Data supplied:
@[simp] theorem raiseBootFail_mem (code : EventCode) (s : State) : (raiseBootFail code s).mem = s.mem := by
  unfold raiseBootFail
  repeat' first
    | with_reducible rfl | (simp only [bootFail_mem, raise_mem]; done) | simp only [bootFail_mem, raise_mem]

@[simp] theorem atStep_mem (n : Nat) (s : State) : (atStep n s).mem = s.mem := by
  unfold atStep
  repeat' first | with_reducible rfl

@[simp] theorem waitDoorbell_mem (inp : StartInputs) (s : State) : (waitDoorbell inp s).mem = s.mem := by
  unfold waitDoorbell
  repeat' first | with_reducible rfl

theorem verifyImage_wf (i : Nat) (inp : StartInputs) (s : State) (h : s.mem.wf = true) : (verifyImage i inp
    s).2.mem.wf = true := by
  unfold verifyImage
  repeat' first
    | with_reducible assumption | with_reducible apply wf_ite | with_reducible apply fetchImage_wf | split
    | dsimp only | simp only [raise_mem, bootFail_mem, raiseBootFail_mem, waitDoorbell_mem]

@[simp] theorem startAssayer_mem (s : State) : (startAssayer s).mem = s.mem := by
  unfold startAssayer
  repeat' first
    | with_reducible rfl | split | simp only [raise_mem, driveLines_mem, enterS1_mem, apply_ite State.mem, ite_self]
    | (with_reducible refine (foldl_mem ?_).trans ?_; intro _ _) | dsimp only

@[simp] theorem startPattern_mem (inp : StartInputs) (s : State) : (startPattern inp s).mem = s.mem := by
  unfold startPattern
  repeat' first
    | with_reducible rfl | (simp only [atStep_mem, judgePattern_mem, apply_ite State.mem, ite_self]; done) | split
    | simp only [atStep_mem, judgePattern_mem, apply_ite State.mem, ite_self]

theorem startKeeper_wf (inp : StartInputs) (s : State) (h : s.mem.wf = true) : (startKeeper inp s).mem.wf = true := by
  unfold startKeeper
  repeat' first
    | with_reducible assumption | with_reducible apply wf_ite | with_reducible apply verifyImage_wf | split
    | dsimp only | simp only [atStep_mem, startPattern_mem]

theorem startFirmware_wf (inp : StartInputs) (s : State) (h : s.mem.wf = true) : (startFirmware inp s).mem.wf =
    true := by
  unfold startFirmware
  repeat' first
    | with_reducible assumption | with_reducible apply wf_ite | with_reducible apply verifyImage_wf
    | with_reducible apply startKeeper_wf | split | dsimp only | simp only [atStep_mem, startAssayer_mem]

@[simp] theorem endFetch_mem (s : State) : (endFetch s).mem = s.mem := by
  unfold endFetch
  repeat' first | with_reducible rfl

theorem afterStaging_wf (inp : StartInputs) (s : State) (h : s.mem.wf = true) : (afterStaging inp s).mem.wf =
    true := by
  unfold afterStaging
  repeat' first
    | with_reducible assumption | with_reducible apply wf_ite | with_reducible apply startFirmware_wf | split
    | dsimp only | simp only [endFetch_mem, raiseBootFail_mem]

theorem startStaging_wf (inp : StartInputs) (s : State) (h : s.mem.wf = true) : (startStaging inp s).mem.wf =
    true := by
  unfold startStaging
  repeat' first
    | with_reducible assumption | with_reducible apply wf_ite | with_reducible apply afterStaging_wf
    | with_reducible apply fetchMissing_wf | split | dsimp only
    | simp only [atStep_mem, raiseBootFail_mem, waitDoorbell_mem]

@[simp] theorem releaseReset_mem (inp : StartInputs) (s : State) : (releaseReset inp s).mem = s.mem := by
  unfold releaseReset
  repeat' first | with_reducible rfl

theorem startSelfTest_wf (inp : StartInputs) (s : State) (h : s.mem.wf = true) : (startSelfTest inp s).mem.wf =
    true := by
  unfold startSelfTest
  repeat' first
    | with_reducible assumption | with_reducible apply wf_ite | with_reducible apply detectS2_wf
    | with_reducible apply startStaging_wf | split | dsimp only | simp only [atStep_mem, raiseBootFail_mem]

theorem execStartSequence_wf (inp : StartInputs) (s : State) (h : s.mem.wf = true) : outWf (execStartSequence inp
    s) := by
  unfold execStartSequence
  repeat' first
    | with_reducible assumption | with_reducible apply outWf_done | with_reducible apply outWf_ite
    | with_reducible apply startSelfTest_wf | split | dsimp only | simp only [driveLines_mem, releaseReset_mem]

theorem writeDoorbell_wf (s : State) (h : s.mem.wf = true) : (writeDoorbell s).mem.wf = true := by
  unfold writeDoorbell
  repeat' first
    | with_reducible assumption | with_reducible apply wf_ite | with_reducible apply afterStaging_wf
    | with_reducible apply startKeeper_wf | split | dsimp only | simp only [driveLines_mem, endFetch_mem]

theorem execBootDoorbell_wf (_who : Agent) (s : State) (h : s.mem.wf = true) : outWf (execBootDoorbell _who s) := by
  unfold execBootDoorbell
  repeat' first
    | with_reducible assumption | with_reducible apply outWf_done | with_reducible apply outWf_ite
    | with_reducible apply writeDoorbell_wf | split | dsimp only

theorem execFetchTimeout_wf (s : State) (h : s.mem.wf = true) : outWf (execFetchTimeout s) := by
  unfold execFetchTimeout
  repeat' first
    | with_reducible assumption | with_reducible apply outWf_done | with_reducible apply outWf_ite | split
    | dsimp only | simp only [raise_mem]

theorem execSysReady_wf (s : State) (h : s.mem.wf = true) : outWf (execSysReady s) := by
  unfold execSysReady
  repeat' first
    | with_reducible assumption | with_reducible apply outWf_done | with_reducible apply outWf_ite | split
    | dsimp only | simp only [raise_mem]

@[simp] theorem startFuse_mem (op : FuseOp) (s : State) : (startFuse op s).mem = s.mem := by
  unfold startFuse
  repeat' first
    | with_reducible rfl | (simp only [raise_mem, setHw_mem, apply_ite State.mem, ite_self]; done) | split
    | simp only [raise_mem, setHw_mem, apply_ite State.mem, ite_self]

Work instructions: Could you copy every record above exactly as it stands?

Final answer:
@[simp] theorem raiseBootFail_mem (code : EventCode) (s : State) : (raiseBootFail code s).mem = s.mem := by
  unfold raiseBootFail
  repeat' first
    | with_reducible rfl | (simp only [bootFail_mem, raise_mem]; done) | simp only [bootFail_mem, raise_mem]

@[simp] theorem atStep_mem (n : Nat) (s : State) : (atStep n s).mem = s.mem := by
  unfold atStep
  repeat' first | with_reducible rfl

@[simp] theorem waitDoorbell_mem (inp : StartInputs) (s : State) : (waitDoorbell inp s).mem = s.mem := by
  unfold waitDoorbell
  repeat' first | with_reducible rfl

theorem verifyImage_wf (i : Nat) (inp : StartInputs) (s : State) (h : s.mem.wf = true) : (verifyImage i inp
    s).2.mem.wf = true := by
  unfold verifyImage
  repeat' first
    | with_reducible assumption | with_reducible apply wf_ite | with_reducible apply fetchImage_wf | split
    | dsimp only | simp only [raise_mem, bootFail_mem, raiseBootFail_mem, waitDoorbell_mem]

@[simp] theorem startAssayer_mem (s : State) : (startAssayer s).mem = s.mem := by
  unfold startAssayer
  repeat' first
    | with_reducible rfl | split | simp only [raise_mem, driveLines_mem, enterS1_mem, apply_ite State.mem, ite_self]
    | (with_reducible refine (foldl_mem ?_).trans ?_; intro _ _) | dsimp only

@[simp] theorem startPattern_mem (inp : StartInputs) (s : State) : (startPattern inp s).mem = s.mem := by
  unfold startPattern
  repeat' first
    | with_reducible rfl | (simp only [atStep_mem, judgePattern_mem, apply_ite State.mem, ite_self]; done) | split
    | simp only [atStep_mem, judgePattern_mem, apply_ite State.mem, ite_self]

theorem startKeeper_wf (inp : StartInputs) (s : State) (h : s.mem.wf = true) : (startKeeper inp s).mem.wf = true := by
  unfold startKeeper
  repeat' first
    | with_reducible assumption | with_reducible apply wf_ite | with_reducible apply verifyImage_wf | split
    | dsimp only | simp only [atStep_mem, startPattern_mem]

theorem startFirmware_wf (inp : StartInputs) (s : State) (h : s.mem.wf = true) : (startFirmware inp s).mem.wf =
    true := by
  unfold startFirmware
  repeat' first
    | with_reducible assumption | with_reducible apply wf_ite | with_reducible apply verifyImage_wf
    | with_reducible apply startKeeper_wf | split | dsimp only | simp only [atStep_mem, startAssayer_mem]

@[simp] theorem endFetch_mem (s : State) : (endFetch s).mem = s.mem := by
  unfold endFetch
  repeat' first | with_reducible rfl

theorem afterStaging_wf (inp : StartInputs) (s : State) (h : s.mem.wf = true) : (afterStaging inp s).mem.wf =
    true := by
  unfold afterStaging
  repeat' first
    | with_reducible assumption | with_reducible apply wf_ite | with_reducible apply startFirmware_wf | split
    | dsimp only | simp only [endFetch_mem, raiseBootFail_mem]

theorem startStaging_wf (inp : StartInputs) (s : State) (h : s.mem.wf = true) : (startStaging inp s).mem.wf =
    true := by
  unfold startStaging
  repeat' first
    | with_reducible assumption | with_reducible apply wf_ite | with_reducible apply afterStaging_wf
    | with_reducible apply fetchMissing_wf | split | dsimp only
    | simp only [atStep_mem, raiseBootFail_mem, waitDoorbell_mem]

@[simp] theorem releaseReset_mem (inp : StartInputs) (s : State) : (releaseReset inp s).mem = s.mem := by
  unfold releaseReset
  repeat' first | with_reducible rfl

theorem startSelfTest_wf (inp : StartInputs) (s : State) (h : s.mem.wf = true) : (startSelfTest inp s).mem.wf =
    true := by
  unfold startSelfTest
  repeat' first
    | with_reducible assumption | with_reducible apply wf_ite | with_reducible apply detectS2_wf
    | with_reducible apply startStaging_wf | split | dsimp only | simp only [atStep_mem, raiseBootFail_mem]

theorem execStartSequence_wf (inp : StartInputs) (s : State) (h : s.mem.wf = true) : outWf (execStartSequence inp
    s) := by
  unfold execStartSequence
  repeat' first
    | with_reducible assumption | with_reducible apply outWf_done | with_reducible apply outWf_ite
    | with_reducible apply startSelfTest_wf | split | dsimp only | simp only [driveLines_mem, releaseReset_mem]

theorem writeDoorbell_wf (s : State) (h : s.mem.wf = true) : (writeDoorbell s).mem.wf = true := by
  unfold writeDoorbell
  repeat' first
    | with_reducible assumption | with_reducible apply wf_ite | with_reducible apply afterStaging_wf
    | with_reducible apply startKeeper_wf | split | dsimp only | simp only [driveLines_mem, endFetch_mem]

theorem execBootDoorbell_wf (_who : Agent) (s : State) (h : s.mem.wf = true) : outWf (execBootDoorbell _who s) := by
  unfold execBootDoorbell
  repeat' first
    | with_reducible assumption | with_reducible apply outWf_done | with_reducible apply outWf_ite
    | with_reducible apply writeDoorbell_wf | split | dsimp only

theorem execFetchTimeout_wf (s : State) (h : s.mem.wf = true) : outWf (execFetchTimeout s) := by
  unfold execFetchTimeout
  repeat' first
    | with_reducible assumption | with_reducible apply outWf_done | with_reducible apply outWf_ite | split
    | dsimp only | simp only [raise_mem]

theorem execSysReady_wf (s : State) (h : s.mem.wf = true) : outWf (execSysReady s) := by
  unfold execSysReady
  repeat' first
    | with_reducible assumption | with_reducible apply outWf_done | with_reducible apply outWf_ite | split
    | dsimp only | simp only [raise_mem]

@[simp] theorem startFuse_mem (op : FuseOp) (s : State) : (startFuse op s).mem = s.mem := by
  unfold startFuse
  repeat' first
    | with_reducible rfl | (simp only [raise_mem, setHw_mem, apply_ite State.mem, ite_self]; done) | split
    | simp only [raise_mem, setHw_mem, apply_ite State.mem, ite_self]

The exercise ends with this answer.